---------- AVAILABLE DATA

-- ==== Sys2Proof/Machine/Operands.lean ====
section
/-! DEFINITION. Operand assembly: the header bytes (30_encoding R91), the dummy byte (R92), the bit accumulation (40_transport
R121), the widening of a raw slot (44_sample R231), and the region tables (20_memory R62, 42_calibration R180). -/

namespace Sys2Proof.Machine

/-- `HDR_R = addr | 0x80` (30_encoding R91). -/
def readHeader (addr : Byte) : Byte := addr ||| 0x80#8

/-- `HDR_W = addr & 0x7F` (30_encoding R91). -/
def writeHeader (addr : Byte) : Byte := addr &&& 0x7F#8

/-- The byte sent while a response byte is received (30_encoding R92). -/
def dummyByte : Byte := 0x00#8

/-- `((RXACC << 1) | b)[7:0]` (40_transport R121). -/
def shiftIn (acc : Byte) (b : Bool) : Byte := (acc <<< 1) ||| (BitVec.ofBool b).setWidth 8

/-- `zext_RAW_W(b)` (44_sample R231). -/
def widen (b : Byte) : Slot := b.setWidth Config.rawW

/-- The four trim regions, in the order they are read, as (address, length) (42_calibration R180). -/
def trimRegions : List (Byte × Nat) :=
  [(Config.tempDigAddr, 6), (Config.pressDigAddr, 18), (Config.humDigAddr1, 1), (Config.humDigAddr2, 7)]

/-- The three data regions, in the order they are read, as (address, length) (44_sample R230). -/
def dataRegions : List (Byte × Nat) :=
  [(Config.pressAddr, 3), (Config.tempAddr, 3), (Config.humAddr, 2)]

end Sys2Proof.Machine
end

--------------------

* WHAT TO PRODUCE *
How many lines of these entries contain the string "they"? Reply with the number alone.

* TASK SOLUTION *
2